• Work required: Beginning with the first line of the data below, extract each line up to and including the one containing "let need := blocksOf (max (ringOf r) d)". Copy them exactly and add nothing.

• Exercise material:
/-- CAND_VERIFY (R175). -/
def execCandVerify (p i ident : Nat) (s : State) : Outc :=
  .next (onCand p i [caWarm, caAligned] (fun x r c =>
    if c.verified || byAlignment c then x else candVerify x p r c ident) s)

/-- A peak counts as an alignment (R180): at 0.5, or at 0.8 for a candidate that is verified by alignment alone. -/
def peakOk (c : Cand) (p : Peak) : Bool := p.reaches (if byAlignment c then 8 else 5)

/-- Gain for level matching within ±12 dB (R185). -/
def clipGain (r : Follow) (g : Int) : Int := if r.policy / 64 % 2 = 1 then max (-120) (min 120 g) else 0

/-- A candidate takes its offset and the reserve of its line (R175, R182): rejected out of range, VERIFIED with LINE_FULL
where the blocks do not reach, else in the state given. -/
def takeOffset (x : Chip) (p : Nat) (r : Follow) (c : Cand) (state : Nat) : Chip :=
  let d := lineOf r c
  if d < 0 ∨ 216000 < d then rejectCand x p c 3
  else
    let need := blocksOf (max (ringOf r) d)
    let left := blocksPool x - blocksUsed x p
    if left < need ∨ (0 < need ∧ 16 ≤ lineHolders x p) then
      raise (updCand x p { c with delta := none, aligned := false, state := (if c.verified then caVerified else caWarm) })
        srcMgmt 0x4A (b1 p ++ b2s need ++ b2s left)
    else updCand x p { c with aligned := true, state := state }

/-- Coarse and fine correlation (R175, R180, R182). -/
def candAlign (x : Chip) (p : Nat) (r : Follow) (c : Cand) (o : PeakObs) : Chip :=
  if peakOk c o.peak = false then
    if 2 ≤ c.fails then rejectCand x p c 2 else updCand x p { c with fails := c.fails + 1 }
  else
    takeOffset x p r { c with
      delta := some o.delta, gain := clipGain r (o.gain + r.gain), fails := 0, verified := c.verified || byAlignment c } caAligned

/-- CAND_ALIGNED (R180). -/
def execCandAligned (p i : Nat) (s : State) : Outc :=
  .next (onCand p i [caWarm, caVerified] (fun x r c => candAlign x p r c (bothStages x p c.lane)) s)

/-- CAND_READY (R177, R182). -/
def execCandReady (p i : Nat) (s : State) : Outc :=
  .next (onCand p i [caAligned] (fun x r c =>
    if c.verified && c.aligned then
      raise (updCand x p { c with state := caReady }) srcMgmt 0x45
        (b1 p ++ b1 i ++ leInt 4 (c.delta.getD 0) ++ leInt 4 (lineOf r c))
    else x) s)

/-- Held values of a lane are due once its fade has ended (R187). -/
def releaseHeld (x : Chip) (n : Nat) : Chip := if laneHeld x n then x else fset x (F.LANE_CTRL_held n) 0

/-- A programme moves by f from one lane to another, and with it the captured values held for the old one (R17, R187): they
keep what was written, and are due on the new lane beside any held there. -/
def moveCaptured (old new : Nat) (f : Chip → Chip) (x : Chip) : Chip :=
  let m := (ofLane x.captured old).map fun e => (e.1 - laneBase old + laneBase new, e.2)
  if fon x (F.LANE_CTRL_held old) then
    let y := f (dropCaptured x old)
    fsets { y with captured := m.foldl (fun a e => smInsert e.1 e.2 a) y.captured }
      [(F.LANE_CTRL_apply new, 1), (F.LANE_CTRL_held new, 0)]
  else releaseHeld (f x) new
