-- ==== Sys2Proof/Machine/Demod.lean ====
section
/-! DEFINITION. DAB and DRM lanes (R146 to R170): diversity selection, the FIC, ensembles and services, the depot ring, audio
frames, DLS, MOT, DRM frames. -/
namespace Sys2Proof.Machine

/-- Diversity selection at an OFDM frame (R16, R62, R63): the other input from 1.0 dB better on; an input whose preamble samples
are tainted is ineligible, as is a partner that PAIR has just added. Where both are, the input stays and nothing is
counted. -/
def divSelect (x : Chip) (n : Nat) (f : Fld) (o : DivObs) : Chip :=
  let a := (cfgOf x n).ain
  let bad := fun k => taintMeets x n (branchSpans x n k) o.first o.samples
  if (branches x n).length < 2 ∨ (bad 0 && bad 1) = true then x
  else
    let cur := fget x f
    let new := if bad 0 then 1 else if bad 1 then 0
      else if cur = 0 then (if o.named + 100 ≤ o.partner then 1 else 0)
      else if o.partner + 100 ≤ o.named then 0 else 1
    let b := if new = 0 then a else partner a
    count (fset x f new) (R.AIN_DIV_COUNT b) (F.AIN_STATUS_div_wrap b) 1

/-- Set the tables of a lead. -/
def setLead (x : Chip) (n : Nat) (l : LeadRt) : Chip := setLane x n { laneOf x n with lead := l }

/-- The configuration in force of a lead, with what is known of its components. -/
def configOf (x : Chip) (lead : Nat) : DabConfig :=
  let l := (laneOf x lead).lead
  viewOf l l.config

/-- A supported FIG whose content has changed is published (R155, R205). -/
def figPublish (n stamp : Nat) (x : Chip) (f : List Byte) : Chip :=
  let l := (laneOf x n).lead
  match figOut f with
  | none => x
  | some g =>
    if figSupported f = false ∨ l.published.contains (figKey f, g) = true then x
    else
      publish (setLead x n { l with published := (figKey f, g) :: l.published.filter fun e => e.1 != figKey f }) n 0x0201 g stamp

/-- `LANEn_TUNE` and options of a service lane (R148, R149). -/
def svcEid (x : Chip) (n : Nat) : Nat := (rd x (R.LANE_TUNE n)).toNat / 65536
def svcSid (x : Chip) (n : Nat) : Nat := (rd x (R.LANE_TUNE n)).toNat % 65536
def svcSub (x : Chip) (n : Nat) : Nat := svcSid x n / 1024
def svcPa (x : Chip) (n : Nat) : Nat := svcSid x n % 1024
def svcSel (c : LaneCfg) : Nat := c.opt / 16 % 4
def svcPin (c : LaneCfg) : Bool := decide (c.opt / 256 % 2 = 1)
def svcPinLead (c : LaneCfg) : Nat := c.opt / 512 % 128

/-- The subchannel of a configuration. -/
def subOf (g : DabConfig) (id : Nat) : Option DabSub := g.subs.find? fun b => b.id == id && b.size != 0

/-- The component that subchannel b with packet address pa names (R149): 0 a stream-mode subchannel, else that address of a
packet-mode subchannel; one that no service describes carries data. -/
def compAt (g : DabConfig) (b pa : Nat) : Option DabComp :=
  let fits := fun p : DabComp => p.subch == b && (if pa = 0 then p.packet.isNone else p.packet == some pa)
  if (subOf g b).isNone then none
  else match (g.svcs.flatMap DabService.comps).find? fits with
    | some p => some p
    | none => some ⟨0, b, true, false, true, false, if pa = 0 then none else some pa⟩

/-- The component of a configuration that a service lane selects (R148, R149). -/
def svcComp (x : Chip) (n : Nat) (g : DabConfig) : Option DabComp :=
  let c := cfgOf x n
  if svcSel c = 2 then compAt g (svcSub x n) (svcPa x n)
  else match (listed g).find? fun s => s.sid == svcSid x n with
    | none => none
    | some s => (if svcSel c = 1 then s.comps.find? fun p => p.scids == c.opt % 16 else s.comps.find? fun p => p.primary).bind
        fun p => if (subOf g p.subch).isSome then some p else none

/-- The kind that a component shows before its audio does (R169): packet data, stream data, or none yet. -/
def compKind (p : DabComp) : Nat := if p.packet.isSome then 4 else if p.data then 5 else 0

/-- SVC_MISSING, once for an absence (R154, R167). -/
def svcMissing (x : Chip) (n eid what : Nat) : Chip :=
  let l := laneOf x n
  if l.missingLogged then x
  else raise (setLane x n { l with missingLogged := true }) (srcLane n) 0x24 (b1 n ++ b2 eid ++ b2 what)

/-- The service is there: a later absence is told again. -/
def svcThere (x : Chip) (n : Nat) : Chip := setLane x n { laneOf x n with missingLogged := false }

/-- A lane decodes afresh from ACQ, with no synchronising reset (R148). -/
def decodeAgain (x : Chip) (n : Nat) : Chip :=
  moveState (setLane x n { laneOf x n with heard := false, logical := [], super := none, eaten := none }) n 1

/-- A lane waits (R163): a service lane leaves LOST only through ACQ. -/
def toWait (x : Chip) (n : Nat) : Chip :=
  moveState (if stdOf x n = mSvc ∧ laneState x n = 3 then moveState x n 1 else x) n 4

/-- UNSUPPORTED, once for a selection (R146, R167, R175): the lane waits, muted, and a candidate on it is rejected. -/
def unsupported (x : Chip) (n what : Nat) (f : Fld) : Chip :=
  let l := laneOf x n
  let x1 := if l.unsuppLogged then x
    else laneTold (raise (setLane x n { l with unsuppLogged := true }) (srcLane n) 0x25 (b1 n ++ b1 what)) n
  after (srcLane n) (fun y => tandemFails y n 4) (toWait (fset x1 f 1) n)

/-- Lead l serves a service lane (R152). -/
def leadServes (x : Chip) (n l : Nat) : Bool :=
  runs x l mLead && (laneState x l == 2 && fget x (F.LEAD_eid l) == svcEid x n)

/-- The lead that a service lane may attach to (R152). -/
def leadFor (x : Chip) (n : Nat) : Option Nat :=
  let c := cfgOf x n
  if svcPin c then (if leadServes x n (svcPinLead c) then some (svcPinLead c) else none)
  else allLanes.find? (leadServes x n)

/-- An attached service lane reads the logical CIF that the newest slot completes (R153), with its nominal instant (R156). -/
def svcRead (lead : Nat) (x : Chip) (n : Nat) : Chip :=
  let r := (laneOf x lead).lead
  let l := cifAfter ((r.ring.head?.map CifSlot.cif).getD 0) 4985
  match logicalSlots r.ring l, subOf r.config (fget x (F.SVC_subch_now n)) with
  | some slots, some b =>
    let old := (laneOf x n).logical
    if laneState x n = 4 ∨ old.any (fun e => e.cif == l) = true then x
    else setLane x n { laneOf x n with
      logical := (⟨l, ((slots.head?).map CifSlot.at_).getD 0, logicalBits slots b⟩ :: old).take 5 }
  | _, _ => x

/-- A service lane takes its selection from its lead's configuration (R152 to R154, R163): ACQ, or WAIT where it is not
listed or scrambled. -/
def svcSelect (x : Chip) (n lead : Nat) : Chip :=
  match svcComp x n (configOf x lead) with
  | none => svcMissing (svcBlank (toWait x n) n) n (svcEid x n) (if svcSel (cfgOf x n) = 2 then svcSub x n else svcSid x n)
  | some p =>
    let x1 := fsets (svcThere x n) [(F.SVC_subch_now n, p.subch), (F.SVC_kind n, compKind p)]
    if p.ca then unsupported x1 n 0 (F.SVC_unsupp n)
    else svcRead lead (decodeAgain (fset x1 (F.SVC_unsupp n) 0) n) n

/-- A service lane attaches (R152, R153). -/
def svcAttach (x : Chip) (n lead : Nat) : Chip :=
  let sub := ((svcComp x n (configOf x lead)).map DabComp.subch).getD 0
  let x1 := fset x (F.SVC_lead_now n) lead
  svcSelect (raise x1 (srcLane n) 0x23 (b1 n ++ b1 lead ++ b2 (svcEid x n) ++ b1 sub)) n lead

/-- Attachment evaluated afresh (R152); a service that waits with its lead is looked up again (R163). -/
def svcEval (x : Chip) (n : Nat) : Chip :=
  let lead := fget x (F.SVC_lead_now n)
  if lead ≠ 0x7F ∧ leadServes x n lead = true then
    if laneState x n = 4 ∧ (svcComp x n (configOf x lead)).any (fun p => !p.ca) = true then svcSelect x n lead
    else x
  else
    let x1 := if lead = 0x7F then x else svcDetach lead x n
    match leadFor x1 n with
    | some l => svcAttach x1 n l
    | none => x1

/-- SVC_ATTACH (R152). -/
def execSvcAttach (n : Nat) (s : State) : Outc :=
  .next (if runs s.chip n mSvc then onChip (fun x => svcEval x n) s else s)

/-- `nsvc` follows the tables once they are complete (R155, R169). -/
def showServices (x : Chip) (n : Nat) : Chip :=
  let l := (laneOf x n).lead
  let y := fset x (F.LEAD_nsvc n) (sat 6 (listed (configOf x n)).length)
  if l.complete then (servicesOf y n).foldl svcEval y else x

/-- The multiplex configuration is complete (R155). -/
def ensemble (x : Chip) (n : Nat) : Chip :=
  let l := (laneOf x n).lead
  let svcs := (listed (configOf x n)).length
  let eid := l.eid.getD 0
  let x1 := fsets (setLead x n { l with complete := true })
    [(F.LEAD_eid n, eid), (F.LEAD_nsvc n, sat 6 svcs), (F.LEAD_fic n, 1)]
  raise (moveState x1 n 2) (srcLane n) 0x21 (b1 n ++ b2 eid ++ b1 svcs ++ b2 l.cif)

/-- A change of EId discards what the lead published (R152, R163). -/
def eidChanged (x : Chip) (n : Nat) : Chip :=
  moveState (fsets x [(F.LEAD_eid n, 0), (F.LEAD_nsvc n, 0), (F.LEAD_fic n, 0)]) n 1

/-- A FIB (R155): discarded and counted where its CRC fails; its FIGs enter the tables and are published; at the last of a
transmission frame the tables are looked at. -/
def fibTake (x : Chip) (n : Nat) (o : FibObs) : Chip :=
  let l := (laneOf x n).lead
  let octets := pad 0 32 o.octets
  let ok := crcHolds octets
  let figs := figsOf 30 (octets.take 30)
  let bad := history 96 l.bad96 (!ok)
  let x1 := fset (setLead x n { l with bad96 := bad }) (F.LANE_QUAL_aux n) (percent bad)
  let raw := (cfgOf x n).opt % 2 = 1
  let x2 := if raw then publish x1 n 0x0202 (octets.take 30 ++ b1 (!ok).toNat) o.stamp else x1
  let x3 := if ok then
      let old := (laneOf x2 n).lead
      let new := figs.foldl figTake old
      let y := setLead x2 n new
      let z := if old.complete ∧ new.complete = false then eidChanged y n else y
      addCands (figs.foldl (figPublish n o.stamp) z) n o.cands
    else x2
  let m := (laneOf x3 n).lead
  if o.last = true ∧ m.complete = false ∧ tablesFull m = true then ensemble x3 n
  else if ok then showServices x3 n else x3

• Answer for this exercise:
/-- CAND_VERIFY (R175). -/
def execCandVerify (p i ident : Nat) (s : State) : Outc :=
  .next (onCand p i [caWarm, caAligned] (fun x r c =>
    if c.verified || byAlignment c then x else candVerify x p r c ident) s)

/-- A peak counts as an alignment (R180): at 0.5, or at 0.8 for a candidate that is verified by alignment alone. -/
def peakOk (c : Cand) (p : Peak) : Bool := p.reaches (if byAlignment c then 8 else 5)

/-- Gain for level matching within ±12 dB (R185). -/
def clipGain (r : Follow) (g : Int) : Int := if r.policy / 64 % 2 = 1 then max (-120) (min 120 g) else 0

/-- A candidate takes its offset and the reserve of its line (R175, R182): rejected out of range, VERIFIED with LINE_FULL
where the blocks do not reach, else in the state given. -/
def takeOffset (x : Chip) (p : Nat) (r : Follow) (c : Cand) (state : Nat) : Chip :=
  let d := lineOf r c
  if d < 0 ∨ 216000 < d then rejectCand x p c 3
  else
    let need := blocksOf (max (ringOf r) d)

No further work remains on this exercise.